To use your analogy, it is not "Dorf's wrong because some right-wing commentators aren't trolls." It is "you might be right factually, but there is a strong norm against calling someone a troll unless their behavior is really extreme, and we should stick to that norm because there are good policy reasons for it."

Michael C. Dorf said...

We can agree to disagree about whether my analogy about the arguments made by Hash and TJ mischaracterized their points and about whether their arguments misunderstood mine. To be clear about one thing, though, in my analogy, I meant for them to be the people making arguments in good faith and for Unknown to be the troll. I thought the double analogy was clever but it was perhaps more opaque than subtle.

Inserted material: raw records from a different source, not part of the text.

-- ==== Sys2Proof/Certificates/Slice0/Obligations.lean ====
section
/-!
DEFINITION. The statements for the provers. Each formalises rules R<n> of the spec; a clause that rests on a choice of the
model says so and names the log entry.
-/

open Sys2Proof Sys2Proof.Machine

/-! ### The queue and the requests' frames -/

/-- The command at the front of the queue is executed on the state that holds the rest of the queue. -/
def Obligations.StepTakesFrontCommand : Prop :=
  ∀ (c : Instr) (rest : List Instr) (s : State),
    step { s with pending := c :: rest } = exec c { s with pending := rest }

/-- R151: the frame of a request row is read back as that row, and every frame on a link is read as a well-formed request
row of that link, whose own frame differs from it in no byte that the row uses. -/
def Obligations.RequestFrameReadsBack : Prop :=
  (∀ (i : Instr) (l : Link) (f : Frame), i.wellFormed = true → requestFrame i = some (l, f) → decodeRequest l f = i) ∧
    ∀ (l : Link) (f : Frame), (decodeRequest l f).wellFormed = true ∧
      ∃ g, requestFrame (decodeRequest l f) = some (l, g) ∧ g.kind = f.kind ∧ g.tag = f.tag ∧
        decodeRequest l g = decodeRequest l f

/-! ### Invariants -/

/-- Every invariant of Safety.lean holds of the part right after reset, FAULT_N being formed (R164) and the levels being as
the register and the standing orders give them (R58, R75) among them. Where reset gives no value of the spec, log 4
and log 5 chose it. -/
def Obligations.ResetMeetsInvariants : Prop :=
  RegisterOk State.reset ∧ CutSafe State.reset ∧ LinkBounds State.reset ∧ AccountRanges State.reset ∧
    HandlingOver State.reset ∧ FaultFormed State.reset ∧ LevelsFormed State.reset ∧ SettingsOk State.reset

/-- R56: no command brings the register above 32 entries, gives it two entries of one origin and target, or an entry of a
function-owned target. -/
def Obligations.RegisterOkKept : Prop := ∀ s t : State, RegisterOk s → step s = .next t → RegisterOk t

/-- R41, R105, R106, R134: no command leaves a light lit that may not be lit, an open drain that is wanted or held on, or,
with the bank CUT, a closed drain or a driven motor. -/
def Obligations.CutSafeKept : Prop := ∀ s t : State, CutSafe s → step s = .next t → CutSafe t

/-- R5, R6, R8, R9, R14, R17: no command takes the charge or a counter of the account out of its range. R152, R153, R154,
R159: none overfills a receive queue, a partial frame, a staging batch or the CAN controller's replies. R150: none
leaves a frame in handling, or in RUN a node in force other than the configured one. R164: none leaves FAULT_N in RUN
other than as the set kinds, their severities and the mask give it. -/
def Obligations.RangesBoundsAndFaultLevelKept : Prop :=
  (∀ s t : State, AccountRanges s → step s = .next t → AccountRanges t) ∧
    (∀ s t : State, LinkBounds s → step s = .next t → LinkBounds t) ∧
    (∀ s t : State, HandlingOver s → step s = .next t → HandlingOver t) ∧
    ∀ s t : State, (s.phase = .run → FaultFormed s) → step s = .next t → t.phase = .run → FaultFormed t

/-- R58, R68, R75 to R77: after every command, in RUN or not, each record is ordered what its wanted level and the active
standing orders give; in RUN each register record also wants its resolved value, and the heating mode, the setpoint and
the pump mode are the resolved ones. -/
def Obligations.LevelsFollowRegisterAndOrders : Prop :=
  ∀ s t : State, OrdersFormed s → (s.phase = .run → LevelsFormed s) → step s = .next t →
    OrdersFormed t ∧ (t.phase = .run → LevelsFormed t)

/-- R159, R168: no command leaves a setting out of its range. -/
def Obligations.SettingsInRangeKept : Prop := ∀ s t : State, SettingsOk s → step s = .next t → SettingsOk t

/-! ### Demand register -/

/-- R67, R68: of the entries of a target the one with the highest precedence decides, of those the one nearest the tail;
with no entry the target takes its rest level. R39, R74 to R76: an evaluation orders a record 3 to 19 the level of the
lowest-numbered active FORCE slot that names it, or else the lowest of its wanted level and of the active CAP slots that
name it, with the lowest-numbered of those as order_slot where it is a reduction; any other record is ordered what it
wants. A reduction lowers the granted level at once, a rise from 0 makes a joiner, and a level that stays changes
nothing. -/
def Obligations.EntriesResolveAndOrdersForm : Prop :=
  (∀ (cfg : Settings) (es : List Entry),
    (∀ r : RecNo, (∀ e ∈ es, e.target ≠ r.val) → resolveIn cfg es r.val = ((tget cfg.recs r).rest, .rest)) ∧
      ((∀ e ∈ es, e.target ≠ 22) → resolveIn cfg es 22 = (1, .rest)) ∧
      ((∀ e ∈ es, e.target ≠ 23) → resolveIn cfg es 23 = (40, .rest)) ∧
      ((∀ e ∈ es, e.target ≠ 24) → resolveIn cfg es 24 = (0, .rest)) ∧
      ∀ (older newer : List Entry) (e : Entry), es = older ++ e :: newer →
        (∀ x ∈ older, x.target = e.target → x.prec ≤ e.prec) → (∀ x ∈ newer, x.target = e.target → x.prec < e.prec) →
        resolveIn cfg es e.target = (e.level, e.origin.by)) ∧
  ∀ (r : RecNo) (s : State),
    let x := s.row r
    let t := s.evalOrder r
    let y := t.row r
    let level := fun (i : Fin 8) => (tget s.set.slots i).level
    let stored := fun (v : Nat) => if recKind r = .dimmed then v else if v = 0 then 0 else 1000
    let named : Prop := 3 ≤ r.val ∧ r.val ≤ 19
    (¬named → y.ordered = x.wanted ∧ y.orderSlot = none) ∧
      (named → ∀ i, Names s .force r i → (∀ j, Names s .force r j → i.val ≤ j.val) →
        y.ordered = stored (level i) ∧ y.orderSlot = some i) ∧
      (named → (∀ i a, ¬Names s a r i) → y.ordered = stored x.wanted ∧ y.orderSlot = none) ∧
      (named → (∀ i, ¬Names s .force r i) → stored x.wanted = x.wanted → ∀ i, Names s .cap r i →
        (∀ j, Names s .cap r j → level i < level j ∨ level i = level j ∧ i.val ≤ j.val) →
          y.ordered = stored (min x.wanted (level i)) ∧
            y.orderSlot = if stored (min x.wanted (level i)) < x.wanted then some i else none) ∧
      (x.ordered ≤ y.ordered → y.granted = x.granted) ∧
      (y.ordered < x.ordered → recKind r ≠ .dimmed → y.granted = 0) ∧
      (y.ordered < x.ordered → recKind r = .dimmed →
        (tget s.inForce.cls r = 3 → y.granted = min x.granted y.ordered) ∧
          ∀ c : LoadClass, tget s.inForce.cls r = c.no →
            y.granted = min x.granted (y.ordered * (s.alloc.cls.get c).dim / 1000)) ∧
      y.join = (x.join || x.ordered == 0 && y.ordered != 0) ∧
      y = { x with ordered := y.ordered, orderSlot := y.orderSlot, granted := y.granted, join := y.join } ∧
      (y.ordered = x.ordered → y.orderSlot = x.orderSlot → t = s) ∧ (∀ k, k ≠ r → t.row k = s.row k) ∧
      (r.val < 20 → t.mot = s.mot) ∧ (CutSafe s → t.light = s.light) ∧
      t = { s with tab := t.tab, mot := t.mot, light := t.light }

/-- R60, R61: a PLACE that passes the checks of R59 and finds room. The entry is brought into range, replaces the entry
of its origin and target if there is one, and stands at the tail; the reply carries the number of entries and the tail's
position. What has changed of the resolved values is handed on (R68): a heating mode OFF reaches the call and the heater, a
pump mode the pump, within the operation (R95, R97 to R99, R118). -/
def Obligations.PlacePutsEntryAtTail : Prop :=
  ∀ (l : Link) (tag target : Byte) (level : BitVec 16) (prec hold : BitVec 4) (secs : BitVec 16) (s : State),
    Ready l s → target.toNat ≤ 24 → s.admits l (s.targetZone target.toNat) = true →
    functionOwned target.toNat = false → hold.toNat ≤ 2 →
    s.reg.length < 32 ∨ (∃ e ∈ s.reg, e.origin = l.origin ∧ e.target = target.toNat) →
    let n := target.toNat
    let v := level.toNat
    let ceiling := (s.set.links.get l).ceiling
    let placed :=
      if n = 22 then min 3 v else if n = 23 then max 10 (min 60 v) else if n = 24 then min 1 v
      else if 12 ≤ n then min 1000 v else if v = 0 then 0 else 1000
    let clamped : Prop :=
      ceiling < prec.toNat ∨ (n = 22 ∧ 3 < v) ∨ (n = 23 ∧ (v < 10 ∨ 60 < v)) ∨ (n = 24 ∧ 1 < v) ∨
        (n < 22 ∧ 1000 < v) ∨ (hold.toNat = 1 ∧ (secs.toNat < 1 ∨ 65534 < secs.toNat))
    let entry : Entry :=
      { origin := l.origin, target := n, level := placed, prec := min ceiling prec.toNat
        hold :=
          if hold.toNat = 0 then .persist
          else if hold.toNat = 1 then .timed (max 1 (min 65534 secs.toNat)) else .tethered }
    ∃ (t : State) (st : Status), exec (.place l tag target level prec hold secs) s = .next t ∧
      t.reg = s.reg.filter (fun e => !(e.origin == l.origin && e.target == n)) ++ [entry] ∧
      (clamped → st = .clamped) ∧ (¬clamped → st = .ok) ∧
      Replied l 0x01 tag st [byteOf t.reg.length, byteOf (t.reg.length - 1)] s t ∧
      HandedOn s t ∧ Announced [l.origin] s t ∧ LinksKept l 0x01 s t ∧
      t = { s with
        reg := t.reg, clim := t.clim, water := t.water, tab := t.tab, light := t.light, links := t.links, can := t.can }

FWIW, my colleague Brad Wendel, whose specialty is Professional Responsibility, wrote on FB (where I promoted this post) that while the strong norm TJ identifies is indeed the prevailing view in the profession, there is a growing body of work pushing back on it in the way I suggest here. And finally, I would add, as I said in the post, that I'm not even sure I disagree with the norm. I was merely arguing that it ought to be open for discussion.

Greg said...

Hashim, I can say that coming from a family that has both prosecutors and defense attorneys, and their chosen specialties do affect their views on other events. Most often this shows up in trust in law enforcement, but I have to believe that a lawyer who specializes in sexual assault defense would probably have a harder time empathizing with sexual assault victims, in that they would at least view them with more skepticism than the average person. Similarly, a prosecutor who specializes in sexual assault prosecution would probably have less empathy than the average person towards someone accused of sexual assault.

One important difference is that we as a society see less need for empathy towards those accused of sexual assault than for its victims. As Prof. Colb has indicated many times, those accused of sexual assault are, as a whole, likely guilty, and those who claim to have been sexually assaulted, likely have been. As such, a potential lack of empathy toward sexual assault victims is more likely to be considered disqualifying than a lack of empathy towards those accused of sexual assault.